Repeating, mysterious fast radio burst in deep space is truly strange

10 Jan 2019

Image: © sanee/Stock.adobe.com

Astronomers are more than a little excited with the second ever detection of a repeating fast radio burst in deep space.

Nothing intrigues an astronomer more than a deep space mystery, and now a team of 13 researchers from Canada has stumbled on one of the biggest mysteries around.

The University of British Columbia team using the Canadian Hydrogen Intensity Mapping Experiment (CHIME) radio telescope revealed the discovery of a repeating fast radio burst (FRB) – whereby incredible amounts of energy are emitted for just a few milliseconds.

Containing the power of approximately 500m suns, the burst is highly significant because it is only the second repeating one ever discovered, the first being discovered by the Arecibo radio telescope in Puerto Rico in 2012.

Publishing its findings to two different papers in Nature (here and here), the team said this latest repeating FRB was one of 13 new bursts detected in the space of just two weeks in the summer of 2018. While most FRBs have been spotted at wavelengths of a few centimetres, the latest FRBs were detected at wavelengths of nearly a metre.

The alien debate

Unlike typical FRBs that come and go, the discovery of a repeating FRB is vital to increasing our understanding of them, as we are able to train our radio telescopes towards them to study them further. In the meantime, the researchers believe they may be able to find 1,000 more FRBs by the end of the year.

“[We now know] the sources can produce low-frequency radio waves and those low-frequency waves can escape their environment, and are not too scattered to be detected by the time they reach the Earth,” said Tom Landecker of the CHIME team. “That tells us something about the environments and the sources. We haven’t solved the problem, but it’s several more pieces in the puzzle.”

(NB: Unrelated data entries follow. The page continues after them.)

-- ==== Sys2Proof/Machine/Memory.lean ====
section
/-! DEFINITION. Physical memory: the address map (18 R311, R313), error records (21 R351), the home slices with
their registries (13 R253 to R262), the L1s' words, page-table walks (13 R268), and the reads and writes of
the device's own engines. -/

namespace Sys2Proof.Machine

/-! ## Tiles -/

def State.tileAt (s : State) (t : Nat) : Tile := (sget t s.tiles).getD .reset
def State.setTile (s : State) (t : Nat) (v : Tile) : State := { s with tiles := sset t v s.tiles }

/-! ## The physical address map (18 R311, R313) -/

/-- What stands at a physical address. -/
inductive Region
  /-- Device register space. -/
  | regs
  | reserved
  /-- HBM of a die, with the offset in its range. -/
  | hbm (die off : Nat)
  /-- The CXL tier behind a port. -/
  | cxl (port off : Nat)
  | host (hpa : Nat)
  /-- The device's own storage (log 6). -/
  | device
  deriving DecidableEq, Repr

/-- The start of a die's HBM range. -/
def hbmBase (die : Nat) : Nat := 0x80_0000_0000 + die * 2 ^ 37

def regionOf (pa : Nat) : Region :=
  if pa < 0x1_0000_0000 then .regs
  else if pa < 0x80_0000_0000 then .reserved
  else if pa < 0x100_0000_0000 then .hbm ((pa - 0x80_0000_0000) / 2 ^ 37) ((pa - 0x80_0000_0000) % 2 ^ 37)
  else if pa < 0x500_0000_0000 then .cxl (pa / 2 ^ 40 % 4) (pa % 2 ^ 40)
  else if pa < 0x8_0000_0000_0000 then .reserved
  else if 2 ^ 52 ≤ pa then .device
  else .host (pa - 0x8_0000_0000_0000)

/-- The home die of an address; 4 is the I/O die. -/
def homeDie (pa : Nat) : Nat :=
  match regionOf pa with
  | .regs | .reserved => 4
  | .device => 0
  | .hbm d _ => d
  | .cxl p _ => p
  | .host _ => pa / 2 ^ 13 % 4

/-- The two stacks of a die in service. -/
def State.stackUp (s : State) (d st : Nat) : Bool := s.idHbm.getLsbD (2 * d + st)

/-- HBM backed behind a die's offset: in reduced service the 128 MiB that the slices of the one die serve
(21 R354), else by the stacks in service (18 R311). -/
def hbmBacked (s : State) (d off : Nat) : Bool :=
  if s.fullService then
    let a := s.stackUp d 0
    let b := s.stackUp d 1
    if a && b then off < 128000000000 else if a || b then off < 64000000000 else false
  else s.idDies.getLsbD d && decide (off < 64 * 0x20_0000)

/-- The HBM stack of an address, by its number in the package, and the address in the stack (18 R311). -/
def State.stackOf (s : State) (pa : Nat) : Option (Nat × Nat) :=
  match regionOf pa with
  | .hbm d off =>
    if s.stackUp d 0 && s.stackUp d 1 then
      some (2 * d + (pa / 2 ^ 13 + pa / 2 ^ 22 + pa / 2 ^ 31) % 2, off / 2 ^ 14 * 2 ^ 13 + off % 2 ^ 13)
    else if s.stackUp d 0 then some (2 * d, off)
    else if s.stackUp d 1 then some (2 * d + 1, off)
    else none
  | _ => none

/-- Links by number: fabric ports 0 to 15, CXL ports 16 to 19, the host's link 20 (21 R351). -/
def cxlLink : Nat := 16
def hostLink : Nat := 20

/-- The live ports that lead toward a node (22 R358). -/
def State.nodePorts (s : State) (n : Nat) : List Nat :=
  (List.range 16).filter fun i => (((sget n s.mgmt.frt).getD 0).setWidth 16 &&& s.idFab).getLsbD i

/-- A node is reachable: a port that leads to it is trained (22 R358). -/
def State.nodeUp (s : State) (n : Nat) : Bool := !(s.nodePorts n).isEmpty

/-- The port by which a request for a line leaves (22 R358). -/
def State.nodePort (s : State) (n pa : Nat) : Nat :=
  let ps := s.nodePorts n
  ps.getD (pa / 2 ^ 7 % 2 ^ 6 % ps.length) 0

/-- Whether an address is backed (18 R313). -/
def backed (s : State) (pa : Nat) : Bool :=
  match regionOf pa with
  | .regs | .device => true
  | .reserved => false
  | .hbm d off => hbmBacked s d off
  | .cxl p off => s.fullService && s.idCxl.getLsbD p && decide (off < Config.cxlUnits p * 2 ^ 28)
  | .host _ => s.fullService && !nsMem hostLink s.linkDown

/-- The slice of its home die that a line belongs to in full service (13 R253). -/
def sliceOf (pa : Nat) : Nat :=
  let f (l n : Nat) := pa / 2 ^ l % 2 ^ n
  ((((((f 7 6 ^^^ f 13 6) ^^^ f 19 6) ^^^ f 25 6) ^^^ f 31 6) ^^^ f 37 6) ^^^ f 43 6) ^^^ f 49 3

/-- The slice that serves an address: in reduced service slice s of the die holds 2 MiB of its HBM (21 R354). -/
def State.sliceAt (s : State) (pa : Nat) : Nat := if s.fullService then sliceOf pa else pa % 2 ^ 37 / 0x20_0000 % 64

/-- The number in the package of the slice that serves an address: die × 64 + slice. -/
def State.homeSlice (s : State) (pa : Nat) : Nat := homeDie pa * 64 + s.sliceAt pa

/-- The physical tile to whose router a slice is attached (13 R253); tile = die × 256 + y × 16 + x (11 R221). -/
def sliceTile (die sl : Nat) : Nat :=
  let c := sl / 4
  let l := sl % 4
  die * 256 + (4 * (c / 4) + 2 * (l / 2)) * 16 + (4 * (c % 4) + 2 * (l % 2))

/-- Hops from a tile to the slice of index `l` in its cluster. -/
def sliceHops (tile l : Nat) : Nat :=
  let d (a b : Nat) := if a ≤ b then b - a else a - b
  d (tile % 4) (2 * (l % 2)) + d (tile % 256 / 16 % 4) (2 * (l / 2))

/-- The slice of the tile's own cluster that is nearest the tile, ties to the lower index (13 R265, R269), by its number in
the package: its victim slice and its walk unit. -/
def nearSlice (tile : Nat) : Nat :=
  let best := (List.range 4).foldl (fun b l => if sliceHops tile l < sliceHops tile b then l else b) 0
  tile / 256 * 64 + (tile % 256 / 64 * 4 + tile % 16 / 4) * 4 + best

/-! ## Error records (21 R351) -/

/-- The entry's layout. -/
def errEntry (cls unit loc ws pa tick info : Nat) : BitVec 256 :=
  BitVec.ofNat 256 (cls % 256 + unit % 8 * 2 ^ 8 + loc % 2 ^ 12 * 2 ^ 12 + ws % 2 ^ 12 * 2 ^ 24
    + pa % 2 ^ 52 * 2 ^ 64 + tick % 2 ^ 64 * 2 ^ 128 + info % 2 ^ 64 * 2 ^ 192)

/-- No workspace is charged. -/
def noWs : Nat := 0xFFF

/-- An entry that nothing has written: WSID resets to 0xFFF, every other field to 0 (21 R351). -/
def errReset : BitVec 256 := errEntry 0 0 0 noWs 0 0 0

/-- An entry written to the ring of a die, 4 being the I/O die. -/
def State.logError (s : State) (d : Nat) (cls unit loc ws pa info : Nat) : State :=
  let n := (s.errWritten.getD d 0).toNat
  { s with
    rings := s.rings.setIfInBounds d (sset (n % 256) (errEntry cls unit loc ws pa s.tick info) (s.rings.getD d []))
    errWritten := s.errWritten.setIfInBounds d (BitVec.ofNat 32 (n + 1)) }

/-- An entry of a ring as it stands (21 R351). -/
def State.ringEntry (s : State) (d i : Nat) : BitVec 256 := (sget i (s.rings.getD d [])).getD errReset

def errUE : Nat := 1
def errEVICT : Nat := 2
def errREGISTRY : Nat := 3
def errNOMEM : Nat := 4
def errLINK : Nat := 5
def errLOST : Nat := 6
def errCE : Nat := 7
def errTHERMAL : Nat := 8

/-- The NOMEM entry of one access to unbacked memory (18 R313). -/
def State.logNomem (s : State) (pa ws : Nat) : State :=
  let d := homeDie pa
  s.logError d errNOMEM (if d = 4 then 4 else 1) (if d = 4 then 0 else s.homeSlice pa) ws (pa / 128 * 128) 0

/-- The entry of an access that performs in several pieces, which it makes once: `id` is the access's number
(18 R313). -/
def State.nomemOnce (s : State) (id pa ws : Nat) : State :=
  if backed s pa || nsMem id s.nomem then s else { s.logNomem pa ws with nomem := nsAdd id s.nomem }

/-! ## The host's part (18 R314 to R316) -/

def sectorOf (pa : Nat) : Nat := pa / 64

/-- The latest bytes of a sector stand with the host: it owns the sector of HBM, or the sector of host memory is not held
by the slice. -/
def State.hostKeeps (s : State) (pa : Nat) : Bool :=
  match regionOf pa with
  | .hbm .. => sget (sectorOf pa) s.hold == some .ho
  | .host _ => (sget (sectorOf pa) s.hostHeld).isNone
  | _ => false

/-- The 64 bytes that the host gives for a sector (log 10). -/
def State.hostBytes (s : State) (pa : Nat) : List Byte := (List.range 64).map fun i => Config.hostByte (pa / 64 * 64 + i) s.fresh

def State.setHold (s : State) (pa : Nat) (h : Option Hold) : State :=
  let rest := s.hold.filter fun e => e.1 != sectorOf pa
  { s with hold := match h with
      | some x => if (sget (sectorOf pa) s.hold).isSome then s.hold.map fun e => if e.1 = sectorOf pa then (e.1, x) else e
                  else rest ++ [(sectorOf pa, x)]
      | none => rest }

def State.setHostSt (s : State) (pa : Nat) (h : Option HostSt) : State :=
  { s with hostHeld := match h with
      | some x => sset (sectorOf pa) x s.hostHeld
      | none => sdel (sectorOf pa) s.hostHeld }

/-- The host's bytes of a sector laid in. -/
def State.laySector (s : State) (pa : Nat) : State :=
  { s with mem := mwrite s.mem (pa / 64 * 64) (s.hostBytes pa), fresh := s.fresh + 1 }

/-- A sector brought to the slice for a read or for a write by an operation that does not wait for the host by itself: host
memory is fetched, or owned (18 R316); of HBM the host's hold is lowered, its bytes laid in first (18 R315). -/
def State.takeSector (s : State) (pa : Nat) (write : Bool) : State :=
  match regionOf pa with
  | .hbm .. =>
    match sget (sectorOf pa) s.hold with
    | some .ho => (s.laySector pa).setHold pa (if write then none else some .hs)
    | some .hs => if write then s.setHold pa none else s
    | none => s
  | .host _ =>
    let s1 := if (sget (sectorOf pa) s.hostHeld).isNone then s.laySector pa else s
    if write || (sget (sectorOf pa) s.hostHeld).isNone then s1.setHostSt pa (some (if write then .owned else .shared)) else s1
  | _ => s

/-- Whether an operation on a sector must wait for the host. -/
def State.hostHolds (s : State) (pa : Nat) (write : Bool) : Bool :=
  match sget (sectorOf pa) s.hold with
  | none => false
  | some .hs => write
  | some .ho => true

/-- A sector waits for the host. -/
def State.biOn (s : State) (sector : Nat) : Bool := nsMem (2 * sector) s.bi || nsMem (2 * sector + 1) s.bi

/-- The back-invalidation of a sector asked for, for a read or for a write. -/
def State.askHost (s : State) (pa : Nat) (write : Bool) : State := { s with bi := nsAdd (2 * sectorOf pa + (if write then 1 else 0)) s.bi }

/-- The sectors that a run of bytes touches, by an address in each. -/
def sectorsOf (pa len : Nat) : List Nat :=
  if len = 0 then [] else (List.range (sectorOf (pa + len - 1) - sectorOf pa + 1)).map fun i => (sectorOf pa + i) * 64

/-! ## Words at a slice -/

/-- The slice's own copy of a word, with what the host keeps of it; unbacked words read poisoned (18 R313). `State.mem` is the
word as its slice holds it, and as memory holds it where no slice does: one of the two is read, never both. -/
def State.sliceWord (s : State) (w : Nat) : WordData :=
  { word := w
    bytes := if s.hostKeeps (8 * w) then (List.range 8).map (fun i => Config.hostByte (8 * w + i) s.fresh) else mread s.mem (8 * w) 8
    poison := nsMem w s.mpoison || !backed s (8 * w) }

/-- The bytes of a word held in an L1 or a cluster unit: those a merging word has not written come from the
slice (13 R255). -/
def State.heldBytes (s : State) (w : Nat) (l : L1Word) : List Byte :=
  match l.merging with
  | none => l.bytes
  | some m => (List.range 8).map fun i => if m.getLsbD i then l.bytes.getD i 0 else (s.sliceWord w).bytes.getD i 0

/-- The poison of a held word: a merging one takes it from the slice (13 R255, 21 R350). -/
def State.heldBad (s : State) (w : Nat) (l : L1Word) : Bool := l.poison || (l.merging.isSome && (s.sliceWord w).poison)

/-- The registrant's copy of a word. -/
def State.holderWord (s : State) (h : Holder) (w : Nat) : Option L1Word :=
  match h with
  | .tile t => sget w (s.tileAt t).l1
  | .cluster _ => sget w s.cu

/-- The latest value of a word: the registrant's, or the slice's (13 R257). -/
def State.latestWord (s : State) (w : Nat) : WordData :=
  match sget w s.reg with
  | none => s.sliceWord w
  | some r =>
    match s.holderWord r.holder w with
    | none => s.sliceWord w
    | some l => { word := w, bytes := s.heldBytes w l, poison := s.heldBad w l }

/-- Poison of a word set or cleared. -/
def State.setPoison (s : State) (w : Nat) (p : Bool) : State :=
  { s with mpoison := if p then nsAdd w s.mpoison else nsDel w s.mpoison }

/-! ## The data arrays of the slices (13 R253) -/

/-- A write-back found a word of a line uncorrectable: it is charged to the line's last writer (13 R267). -/
def State.chargeEvict (s : State) (unit loc tile : Nat) (ws : Wsid) (pa : Nat) : State :=
  let s1 := s.logError (homeDie pa) errEVICT unit loc ws.toNat (pa / 128 * 128) 0
  { s1 with charges := s1.charges ++ [{ ws := ws, tile := tile, pa := pa / 128 * 128 }] }

/-- A helper that no longer holds a line is named by no redirect (13 R264). -/
def Coppice.less (line slice : Nat) (c : Coppice) : Coppice :=
  if c.line == line && c.die == slice / 64 then { c with helpers := c.helpers.filter (· != slice % 64) } else c

/-- A helper tells the home that it has replaced a line: its redirects lapse (13 R264). -/
def State.lapse (s : State) (line slice : Nat) : State :=
  { s with coppice := (s.coppice.map (Coppice.less line slice)).filter fun c => !c.helpers.isEmpty }

/-- A line leaves a slice. A dirty home line is written back to memory, its uncorrectable words poisoned as they are
(13 R267); of a clean one memory's copy stands, without the poison that came up in the slice (13 R253). Its sectors of host
memory are given up, but those with registered words (18 R316). A replica is dropped, with its redirects (13 R264). -/
def State.dropL2 (s : State) (e : L2Line) : State :=
  let s1 := { s with l2 := s.l2.filter (· != e) }
  if e.copy.isSome then s1.lapse e.line e.slice
  else
    let bad := (List.range 16).any fun i => nsMem (16 * e.line + i) s1.mpoison
    let s2 := match e.dirty with
      | some ws => if bad then s1.chargeEvict 1 e.slice (sliceTile (e.slice / 64) (e.slice % 64)) ws (128 * e.line) else s1
      | none => { s1 with mpoison := s1.mpoison.filter fun w => !(w / 16 == e.line && nsMem w s1.l2Bad) }
    { s2 with
      l2Bad := s2.l2Bad.filter (· / 16 != e.line)
      hostHeld := s2.hostHeld.filter fun h => h.1 / 2 != e.line || s2.reg.any fun r => r.1 / 8 == h.1 }

def l2Sets : Nat := 1024
def l2Ways : Nat := 16

/-- A line enters a slice; where its set is full, the line longest there makes room (log 8). -/
def State.allocL2 (s : State) (e : L2Line) : State :=
  let same := s.l2.filter fun o => o.slice == e.slice && o.line % l2Sets == e.line % l2Sets
  let s1 := if same.length < l2Ways then s else match same with
    | v :: _ => s.dropL2 v
    | [] => s
  { s1 with l2 := s1.l2 ++ [e] }
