-- ==== Sys2Proof/Machine/TileStore.lean ====
section
/-! DEFINITION. The tile store (06 R130, R131) with the range rule of the tile window (01 R25), and the weirs
that live in it (09 R185, R186). -/

namespace Sys2Proof.Machine

/-- Bytes of the tile store, 1.5 MiB (06 R130). -/
def storeSize : Nat := 0x180000

/-- A byte of the tile store; out of range reads zero (01 R25). -/
def Tile.byte (t : Tile) (off : Nat) : Byte := if off < storeSize then mget t.store off else 0

def Tile.bytes (t : Tile) (off n : Nat) : List Byte := (List.range n).map fun i => t.byte (off + i)

/-- Whether a word the bytes touch is poisoned. -/
def Tile.poisoned (t : Tile) (off n : Nat) : Bool := (wordsOf off n).any fun w => nsMem w t.poison

/-- Cells written: those out of range are dropped (01 R25); a whole word written clears its poison (06 R131). -/
def Tile.writeCells (t : Tile) (cells : List (Nat × Byte)) : Tile :=
  let cs := cells.filter fun c => c.1 < storeSize
  let whole (w : Nat) := (List.range 8).all fun i => cs.any fun c => c.1 == 8 * w + i
  { t with store := cs.foldl (fun m c => mset m c.1 c.2) t.store, poison := t.poison.filter fun w => !whole w }

def Tile.writeBytes (t : Tile) (off : Nat) (bs : List Byte) : Tile :=
  t.writeCells ((List.range bs.length).zip bs |>.map fun c => (off + c.1, c.2))

def Tile.natAt (t : Tile) (off n : Nat) : Nat := leNat (t.bytes off n)
def Tile.putNat (t : Tile) (off n v : Nat) : Tile := t.writeBytes off (leBytes v n)

/-- The lowest out-of-range byte among offsets (01 R25). -/
def firstOut (offs : List Nat) : Option Nat :=
  offs.foldl (fun acc o => if o < storeSize then acc else match acc with
    | none => some o
    | some a => some (min a o)) none

/-- The argument area (06 R132). -/
def argBase : Nat := 0x17FF00

/-! ## Weirs (09 R185, R186) -/

/-- The fields of a weir. -/
structure Weir where
  expa : Nat
  arra : Nat
  phase : Bool
  gen : Nat
  carry : Bool
  excess : Bool
  bsat : Bool
  zero : Bool
  spare : Nat
  depart : Nat
  expb : Nat
  arrb : Nat
  deriving DecidableEq, Repr

def Weir.ofWords (a b : Nat) : Weir :=
  let f (l n : Nat) := a / 2 ^ l % 2 ^ n
  { expa := f 0 16, arra := f 16 16, phase := f 32 1 == 1, gen := f 33 15, carry := f 48 1 == 1,
    excess := f 49 1 == 1, bsat := f 50 1 == 1, zero := f 51 1 == 1, spare := f 52 4, depart := f 56 8,
    expb := b % 2 ^ 32, arrb := b / 2 ^ 32 % 2 ^ 32 }

def Weir.w0 (w : Weir) : Nat :=
  let b (x : Bool) (n : Nat) := if x then 2 ^ n else 0
  w.expa + w.arra * 2 ^ 16 + b w.phase 32 + w.gen * 2 ^ 33 + b w.carry 48 + b w.excess 49 + b w.bsat 50 + b w.zero 51
    + w.spare * 2 ^ 52 + w.depart * 2 ^ 56

def Weir.w1 (w : Weir) : Nat := w.expb + w.arrb * 2 ^ 32

/-- SatAdd32, which sets BSAT when it clamps. -/
def satAdd32 (a n : Nat) : Nat × Bool := if a + n < 2 ^ 32 then (a + n, false) else (2 ^ 32 - 1, true)

/-- The events of a weir. -/
inductive WeirEvent
  | thread (n : Nat)
  | bytes (n : Nat)
  /-- A departure, with an arrival or alone. -/
  | depart (arrive : Bool)
  deriving DecidableEq, Repr

def Weir.addBytes (w : Weir) (n : Nat) : Weir :=
  let (v, sat) := satAdd32 w.arrb n
  { w with arrb := v, bsat := w.bsat || sat }

/-- A thread arrival: the weir and whether it was counted. -/
def Weir.arrive (w : Weir) (n : Nat) : Weir × Bool :=
  let w := w.addBytes n
  if w.arra < w.expa then ({ w with arra := w.arra + 1 }, true) else ({ w with excess := true }, false)

def Weir.addDepart (w : Weir) : Weir := if w.depart < 255 then { w with depart := w.depart + 1 } else { w with excess := true }

/-- Step 1 of R186: the event applied, and whether it counted. -/
def Weir.event (w : Weir) : WeirEvent → Weir × Bool
  | .thread n => w.arrive n
  | .bytes n => (w.addBytes n, true)
  | .depart true =>
    let (w, counted) := w.arrive 0
    if counted then (w.addDepart, true) else (w, false)
  | .depart false => (if w.expa = 0 then { w with excess := true } else w.addDepart, false)

/-- Step 2 of R186: the completion. -/
def Weir.complete (w : Weir) : Weir :=
  let arrb := w.arrb - w.expb
  let expa := w.expa - w.depart
  { w with arrb := arrb, carry := arrb != 0, expb := 0, arra := 0, expa := expa, depart := 0, zero := expa == 0,
           phase := !w.phase, gen := (w.gen + 1) % 2 ^ 15 }

/-- Steps 1 and 2 of R186. -/
def Weir.apply (w : Weir) (e : WeirEvent) : Weir :=
  let (w, counted) := w.event e
  if counted && w.arra == w.expa && decide (w.expb ≤ w.arrb) then w.complete else w

/-- Step 3 of R186: the expectation, and the credit word of R187. -/
def Weir.expect (w : Weir) (m : Nat) : Weir × Word :=
  let (v, sat) := satAdd32 w.expb m
  let w := { w with expb := v, bsat := w.bsat || sat }
  (w, BitVec.ofNat 64 ((if w.phase then 1 else 0) + w.gen * 2 + w.expb * 2 ^ 32))

def Tile.weir (t : Tile) (off : Nat) : Weir := .ofWords (t.natAt off 8) (t.natAt (off + 8) 8)
/-- A weir replaced by a bank operation, which is no write of a whole word: poison stays (06 R131). -/
def Tile.setWeir (t : Tile) (off : Nat) (w : Weir) : Tile := { t.putNat off 16 (w.w0 + w.w1 * 2 ^ 64) with poison := t.poison }

/-- The 16-byte places of the store whose word 0 has PHASE set: any of them may be a weir, and a plain store changes its phase like
an event (09 R185, R187, log 23). -/
def Tile.phases (t : Tile) : NatSet := (t.store.filter fun c => c.1 % 16 == 4 && c.2.getLsbD 0).map (·.1 / 16)

/-- Contexts at a WFI are released by an event of R117. -/
def Context.wakeWfi (c : Context) : Context :=
  match c.st with
  | .waiting (.wfi _) => { c with st := .ready, released := true }
  | _ => c

def Tile.wakeWfi (t : Tile) : Tile := { t with ctx := t.ctx.map Context.wakeWfi }

/-- A weir replaced; a phase change of any weir releases a WFI (05 R117). -/
def Tile.putWeir (t : Tile) (off : Nat) (w : Weir) : Tile :=
  let t1 := t.setWeir off w
  if w.phase != (t.weir off).phase then t1.wakeWfi else t1

/-- A weir event at an offset; an out-of-range weir drops it (09 R187, 01 R25). -/
def Tile.weirEvent (t : Tile) (off : Nat) (e : WeirEvent) : Tile :=
  if off + 16 ≤ storeSize then t.putWeir off ((t.weir off).apply e) else t

/-- A departure by a strand whose join entry says whether it arrived, and in which generation (09 R189). -/
def Tile.departure (t : Tile) (off : Nat) (arr : Bool) (gen : Nat) : Tile :=
  t.weirEvent off (.depart (!(arr && gen == (t.weir off).gen)))

end Sys2Proof.Machine
end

Because of their intensity in energy and mysterious origins, claims that they could be alien in design continue to be suggested. While quite unlikely, an intense beam of light reaching Earth from deep space sounds similar to a recent suggestion from MIT researchers regarding contact with distant civilisations.

The proposal put forward by James Clark was that if a high-powered laser up to 2MW in power was focused through a 30- to 45-metre telescope, it would produce a beam powerful enough to stand out from the intensity of the sun.